Top of DATA FOR THE TASK

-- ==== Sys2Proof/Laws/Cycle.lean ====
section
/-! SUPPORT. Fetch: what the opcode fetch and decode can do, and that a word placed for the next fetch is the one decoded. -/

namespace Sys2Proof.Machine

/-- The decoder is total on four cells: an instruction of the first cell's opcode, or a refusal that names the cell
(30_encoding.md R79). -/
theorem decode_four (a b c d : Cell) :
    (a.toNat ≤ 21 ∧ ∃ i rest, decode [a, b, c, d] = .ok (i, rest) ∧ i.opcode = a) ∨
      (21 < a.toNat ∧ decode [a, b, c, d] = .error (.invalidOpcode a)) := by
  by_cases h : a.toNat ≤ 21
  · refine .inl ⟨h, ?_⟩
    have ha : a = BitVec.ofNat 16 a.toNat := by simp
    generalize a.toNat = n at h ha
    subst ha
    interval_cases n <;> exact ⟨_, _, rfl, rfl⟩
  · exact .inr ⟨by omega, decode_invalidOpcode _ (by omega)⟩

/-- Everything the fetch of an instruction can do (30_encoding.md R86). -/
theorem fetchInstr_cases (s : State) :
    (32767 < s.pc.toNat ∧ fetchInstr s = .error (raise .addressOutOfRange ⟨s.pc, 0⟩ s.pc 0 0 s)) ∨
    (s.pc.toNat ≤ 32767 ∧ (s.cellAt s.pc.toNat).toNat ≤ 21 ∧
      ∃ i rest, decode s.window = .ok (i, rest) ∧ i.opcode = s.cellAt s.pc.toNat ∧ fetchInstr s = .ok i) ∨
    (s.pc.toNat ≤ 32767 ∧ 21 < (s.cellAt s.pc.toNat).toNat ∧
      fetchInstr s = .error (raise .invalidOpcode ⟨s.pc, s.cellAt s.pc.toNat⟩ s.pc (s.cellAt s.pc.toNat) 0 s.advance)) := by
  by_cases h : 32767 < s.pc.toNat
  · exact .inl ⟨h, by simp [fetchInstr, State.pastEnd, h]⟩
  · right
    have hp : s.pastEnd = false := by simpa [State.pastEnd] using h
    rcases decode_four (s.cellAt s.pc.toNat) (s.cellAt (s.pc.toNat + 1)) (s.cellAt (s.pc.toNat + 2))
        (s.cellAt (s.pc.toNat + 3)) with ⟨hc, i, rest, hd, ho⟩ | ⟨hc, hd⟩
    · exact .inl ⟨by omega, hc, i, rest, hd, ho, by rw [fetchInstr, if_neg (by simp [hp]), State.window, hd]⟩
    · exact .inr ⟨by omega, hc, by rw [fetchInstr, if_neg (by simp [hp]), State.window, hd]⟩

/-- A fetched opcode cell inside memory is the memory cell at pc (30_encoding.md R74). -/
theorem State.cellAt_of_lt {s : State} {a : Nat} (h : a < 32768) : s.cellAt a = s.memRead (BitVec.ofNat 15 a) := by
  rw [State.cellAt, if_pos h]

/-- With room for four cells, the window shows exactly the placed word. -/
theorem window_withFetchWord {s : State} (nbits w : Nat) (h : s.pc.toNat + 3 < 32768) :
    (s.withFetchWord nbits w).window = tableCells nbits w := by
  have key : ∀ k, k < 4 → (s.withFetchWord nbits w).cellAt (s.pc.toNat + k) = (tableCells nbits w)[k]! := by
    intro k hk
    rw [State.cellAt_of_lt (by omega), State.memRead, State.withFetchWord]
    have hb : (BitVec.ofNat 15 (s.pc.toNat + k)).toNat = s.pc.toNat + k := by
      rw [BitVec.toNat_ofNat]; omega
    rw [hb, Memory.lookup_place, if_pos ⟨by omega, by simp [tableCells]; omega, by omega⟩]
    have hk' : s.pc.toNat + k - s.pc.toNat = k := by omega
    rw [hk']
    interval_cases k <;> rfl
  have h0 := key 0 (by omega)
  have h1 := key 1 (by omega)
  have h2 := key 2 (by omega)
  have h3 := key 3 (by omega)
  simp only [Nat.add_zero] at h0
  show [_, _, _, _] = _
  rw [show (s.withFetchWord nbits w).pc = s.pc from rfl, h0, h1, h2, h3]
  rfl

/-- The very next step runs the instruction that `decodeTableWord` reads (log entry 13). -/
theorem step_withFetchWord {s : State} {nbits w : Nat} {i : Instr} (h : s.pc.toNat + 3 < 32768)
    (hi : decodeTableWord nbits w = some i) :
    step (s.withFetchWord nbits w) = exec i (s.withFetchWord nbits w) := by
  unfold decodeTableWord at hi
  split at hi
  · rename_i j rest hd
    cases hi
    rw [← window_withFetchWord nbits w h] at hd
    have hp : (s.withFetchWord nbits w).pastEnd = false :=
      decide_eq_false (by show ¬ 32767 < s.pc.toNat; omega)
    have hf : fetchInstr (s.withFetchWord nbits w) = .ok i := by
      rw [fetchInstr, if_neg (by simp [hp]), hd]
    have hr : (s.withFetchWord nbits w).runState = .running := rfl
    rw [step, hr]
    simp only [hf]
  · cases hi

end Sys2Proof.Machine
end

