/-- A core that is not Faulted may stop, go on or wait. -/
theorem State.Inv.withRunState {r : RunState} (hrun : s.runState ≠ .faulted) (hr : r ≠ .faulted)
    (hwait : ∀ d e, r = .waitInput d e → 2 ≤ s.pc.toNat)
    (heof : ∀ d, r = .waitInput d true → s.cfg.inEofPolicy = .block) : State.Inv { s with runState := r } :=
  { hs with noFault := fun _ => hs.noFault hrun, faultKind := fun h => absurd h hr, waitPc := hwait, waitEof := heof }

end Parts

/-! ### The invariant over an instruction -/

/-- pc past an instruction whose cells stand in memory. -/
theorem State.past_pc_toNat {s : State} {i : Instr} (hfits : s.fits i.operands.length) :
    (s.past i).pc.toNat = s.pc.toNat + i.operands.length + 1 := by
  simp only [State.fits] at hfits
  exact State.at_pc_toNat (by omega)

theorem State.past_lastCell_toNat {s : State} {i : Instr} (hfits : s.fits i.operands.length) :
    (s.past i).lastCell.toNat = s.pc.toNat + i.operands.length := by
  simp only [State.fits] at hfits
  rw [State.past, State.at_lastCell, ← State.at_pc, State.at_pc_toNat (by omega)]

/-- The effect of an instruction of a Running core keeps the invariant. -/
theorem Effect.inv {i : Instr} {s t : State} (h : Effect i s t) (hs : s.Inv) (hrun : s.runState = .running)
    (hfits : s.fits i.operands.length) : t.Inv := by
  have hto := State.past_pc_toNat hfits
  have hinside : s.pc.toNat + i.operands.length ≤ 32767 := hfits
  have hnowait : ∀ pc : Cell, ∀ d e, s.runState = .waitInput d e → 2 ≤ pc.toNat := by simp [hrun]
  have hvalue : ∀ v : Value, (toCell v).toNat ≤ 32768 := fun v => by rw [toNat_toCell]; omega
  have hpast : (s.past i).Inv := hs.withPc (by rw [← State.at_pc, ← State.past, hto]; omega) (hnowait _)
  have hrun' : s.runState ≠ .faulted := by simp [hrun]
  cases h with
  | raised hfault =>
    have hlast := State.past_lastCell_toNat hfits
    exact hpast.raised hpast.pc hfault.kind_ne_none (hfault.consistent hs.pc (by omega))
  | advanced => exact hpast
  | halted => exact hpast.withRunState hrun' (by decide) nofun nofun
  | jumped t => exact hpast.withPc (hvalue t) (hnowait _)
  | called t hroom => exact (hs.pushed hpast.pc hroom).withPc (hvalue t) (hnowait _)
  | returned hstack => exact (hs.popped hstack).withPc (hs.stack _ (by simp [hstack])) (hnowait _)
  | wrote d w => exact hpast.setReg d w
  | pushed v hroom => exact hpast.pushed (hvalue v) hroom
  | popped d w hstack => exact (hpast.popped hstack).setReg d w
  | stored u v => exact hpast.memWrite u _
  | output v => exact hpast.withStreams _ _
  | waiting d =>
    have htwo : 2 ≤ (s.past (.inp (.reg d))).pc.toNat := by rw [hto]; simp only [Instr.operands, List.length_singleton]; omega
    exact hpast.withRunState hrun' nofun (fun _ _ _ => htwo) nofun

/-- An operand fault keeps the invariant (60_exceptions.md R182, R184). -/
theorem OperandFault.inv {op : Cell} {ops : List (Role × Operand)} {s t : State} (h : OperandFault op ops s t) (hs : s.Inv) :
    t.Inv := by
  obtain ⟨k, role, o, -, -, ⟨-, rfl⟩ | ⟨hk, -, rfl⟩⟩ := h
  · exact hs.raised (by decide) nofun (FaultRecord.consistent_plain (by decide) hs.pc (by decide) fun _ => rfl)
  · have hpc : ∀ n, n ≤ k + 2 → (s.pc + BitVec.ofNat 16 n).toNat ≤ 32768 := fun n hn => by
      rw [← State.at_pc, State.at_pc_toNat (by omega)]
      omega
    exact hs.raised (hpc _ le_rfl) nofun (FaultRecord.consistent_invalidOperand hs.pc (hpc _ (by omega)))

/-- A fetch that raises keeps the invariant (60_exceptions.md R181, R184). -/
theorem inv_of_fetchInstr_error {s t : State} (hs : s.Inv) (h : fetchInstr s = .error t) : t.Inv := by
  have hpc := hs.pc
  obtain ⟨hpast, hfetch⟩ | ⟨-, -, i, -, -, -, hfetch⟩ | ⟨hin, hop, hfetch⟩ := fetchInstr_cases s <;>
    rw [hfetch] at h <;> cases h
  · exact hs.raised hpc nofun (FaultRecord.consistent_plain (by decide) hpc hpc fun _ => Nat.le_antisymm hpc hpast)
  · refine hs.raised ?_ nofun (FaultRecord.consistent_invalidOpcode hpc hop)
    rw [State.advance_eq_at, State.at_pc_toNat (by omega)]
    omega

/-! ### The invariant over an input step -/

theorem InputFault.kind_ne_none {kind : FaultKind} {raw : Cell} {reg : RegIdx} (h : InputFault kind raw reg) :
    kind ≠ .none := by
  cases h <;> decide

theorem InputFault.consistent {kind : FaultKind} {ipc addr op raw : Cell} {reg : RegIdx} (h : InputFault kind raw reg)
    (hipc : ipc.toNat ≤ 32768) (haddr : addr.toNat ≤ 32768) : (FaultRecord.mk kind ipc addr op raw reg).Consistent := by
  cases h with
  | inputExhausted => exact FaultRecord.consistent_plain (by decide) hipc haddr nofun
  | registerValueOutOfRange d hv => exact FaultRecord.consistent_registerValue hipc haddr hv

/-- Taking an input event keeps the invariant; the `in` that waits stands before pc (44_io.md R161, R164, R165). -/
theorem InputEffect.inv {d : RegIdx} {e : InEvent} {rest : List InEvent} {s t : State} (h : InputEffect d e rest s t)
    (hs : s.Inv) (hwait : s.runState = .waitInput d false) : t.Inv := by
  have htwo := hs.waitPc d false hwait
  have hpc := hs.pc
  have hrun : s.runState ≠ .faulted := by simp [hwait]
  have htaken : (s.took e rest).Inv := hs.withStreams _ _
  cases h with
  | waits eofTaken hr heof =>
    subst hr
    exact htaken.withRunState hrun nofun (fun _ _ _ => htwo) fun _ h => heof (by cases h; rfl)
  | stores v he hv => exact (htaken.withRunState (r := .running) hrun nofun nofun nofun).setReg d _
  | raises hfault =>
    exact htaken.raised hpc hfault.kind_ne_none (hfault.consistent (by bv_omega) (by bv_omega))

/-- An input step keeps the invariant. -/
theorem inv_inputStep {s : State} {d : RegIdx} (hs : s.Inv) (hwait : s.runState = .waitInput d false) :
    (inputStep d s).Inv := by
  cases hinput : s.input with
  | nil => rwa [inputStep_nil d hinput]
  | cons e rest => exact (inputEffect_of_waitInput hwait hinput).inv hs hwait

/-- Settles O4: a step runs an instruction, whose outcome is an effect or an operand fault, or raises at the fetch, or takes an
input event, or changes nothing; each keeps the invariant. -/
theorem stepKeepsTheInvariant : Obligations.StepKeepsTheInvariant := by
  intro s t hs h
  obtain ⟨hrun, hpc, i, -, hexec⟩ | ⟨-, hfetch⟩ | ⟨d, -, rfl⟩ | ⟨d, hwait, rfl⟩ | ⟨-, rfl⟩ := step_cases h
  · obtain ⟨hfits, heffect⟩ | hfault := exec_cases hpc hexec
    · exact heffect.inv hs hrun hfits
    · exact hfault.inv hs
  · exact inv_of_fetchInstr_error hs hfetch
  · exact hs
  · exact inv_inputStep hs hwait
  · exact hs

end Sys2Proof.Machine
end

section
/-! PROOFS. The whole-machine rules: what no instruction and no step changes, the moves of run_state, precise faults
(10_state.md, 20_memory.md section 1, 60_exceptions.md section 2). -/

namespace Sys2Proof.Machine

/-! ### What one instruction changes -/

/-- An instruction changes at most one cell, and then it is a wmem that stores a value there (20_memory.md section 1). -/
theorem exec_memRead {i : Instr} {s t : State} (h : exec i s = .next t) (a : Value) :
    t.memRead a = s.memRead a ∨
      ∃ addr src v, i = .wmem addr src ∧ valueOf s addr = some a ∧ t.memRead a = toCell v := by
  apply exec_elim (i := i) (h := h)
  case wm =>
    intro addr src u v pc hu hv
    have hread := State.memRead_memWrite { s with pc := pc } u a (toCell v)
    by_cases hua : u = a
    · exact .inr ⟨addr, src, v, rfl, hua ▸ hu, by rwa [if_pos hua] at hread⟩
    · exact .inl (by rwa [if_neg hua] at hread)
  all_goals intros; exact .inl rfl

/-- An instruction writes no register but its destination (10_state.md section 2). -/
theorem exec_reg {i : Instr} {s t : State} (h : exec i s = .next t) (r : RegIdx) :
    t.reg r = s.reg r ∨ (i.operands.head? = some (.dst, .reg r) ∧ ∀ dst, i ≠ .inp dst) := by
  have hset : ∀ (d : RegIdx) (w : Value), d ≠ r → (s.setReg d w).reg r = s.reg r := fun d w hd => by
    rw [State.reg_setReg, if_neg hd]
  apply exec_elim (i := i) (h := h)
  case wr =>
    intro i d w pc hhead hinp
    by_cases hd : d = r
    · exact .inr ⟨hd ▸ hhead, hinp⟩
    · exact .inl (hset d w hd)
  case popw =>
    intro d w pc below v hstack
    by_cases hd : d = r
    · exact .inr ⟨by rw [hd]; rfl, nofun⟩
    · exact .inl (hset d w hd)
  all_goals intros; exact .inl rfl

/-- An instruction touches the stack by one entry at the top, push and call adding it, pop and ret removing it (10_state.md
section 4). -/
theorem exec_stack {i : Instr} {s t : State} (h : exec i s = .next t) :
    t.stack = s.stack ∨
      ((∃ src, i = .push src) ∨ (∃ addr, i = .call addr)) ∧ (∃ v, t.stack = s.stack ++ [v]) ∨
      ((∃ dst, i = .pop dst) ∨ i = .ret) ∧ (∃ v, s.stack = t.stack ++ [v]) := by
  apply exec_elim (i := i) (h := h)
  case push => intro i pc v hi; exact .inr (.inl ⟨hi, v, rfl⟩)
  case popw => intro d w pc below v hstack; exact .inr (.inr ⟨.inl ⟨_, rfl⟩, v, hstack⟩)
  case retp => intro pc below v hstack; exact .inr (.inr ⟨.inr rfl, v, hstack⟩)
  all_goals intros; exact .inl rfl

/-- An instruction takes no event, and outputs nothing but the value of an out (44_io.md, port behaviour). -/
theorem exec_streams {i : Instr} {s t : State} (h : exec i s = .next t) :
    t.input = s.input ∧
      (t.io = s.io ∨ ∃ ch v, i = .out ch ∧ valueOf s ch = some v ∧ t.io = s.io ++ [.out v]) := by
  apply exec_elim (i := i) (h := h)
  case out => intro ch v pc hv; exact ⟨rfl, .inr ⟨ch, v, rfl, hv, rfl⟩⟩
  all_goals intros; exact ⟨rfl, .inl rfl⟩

Bottom of DATA FOR THE TASK

From the records above, copy out the line with "rcases decode_four (s.cellAt", the line with "exact .inl ⟨by", and every line between them, word for word.

    rcases decode_four (s.cellAt s.pc.toNat) (s.cellAt (s.pc.toNat + 1)) (s.cellAt (s.pc.toNat + 2))
        (s.cellAt (s.pc.toNat + 3)) with ⟨hc, i, rest, hd, ho⟩ | ⟨hc, hd⟩
    · exact .inl ⟨by omega, hc, i, rest, hd, ho, by rw [fetchInstr, if_neg (by simp [hp]), State.window, hd]⟩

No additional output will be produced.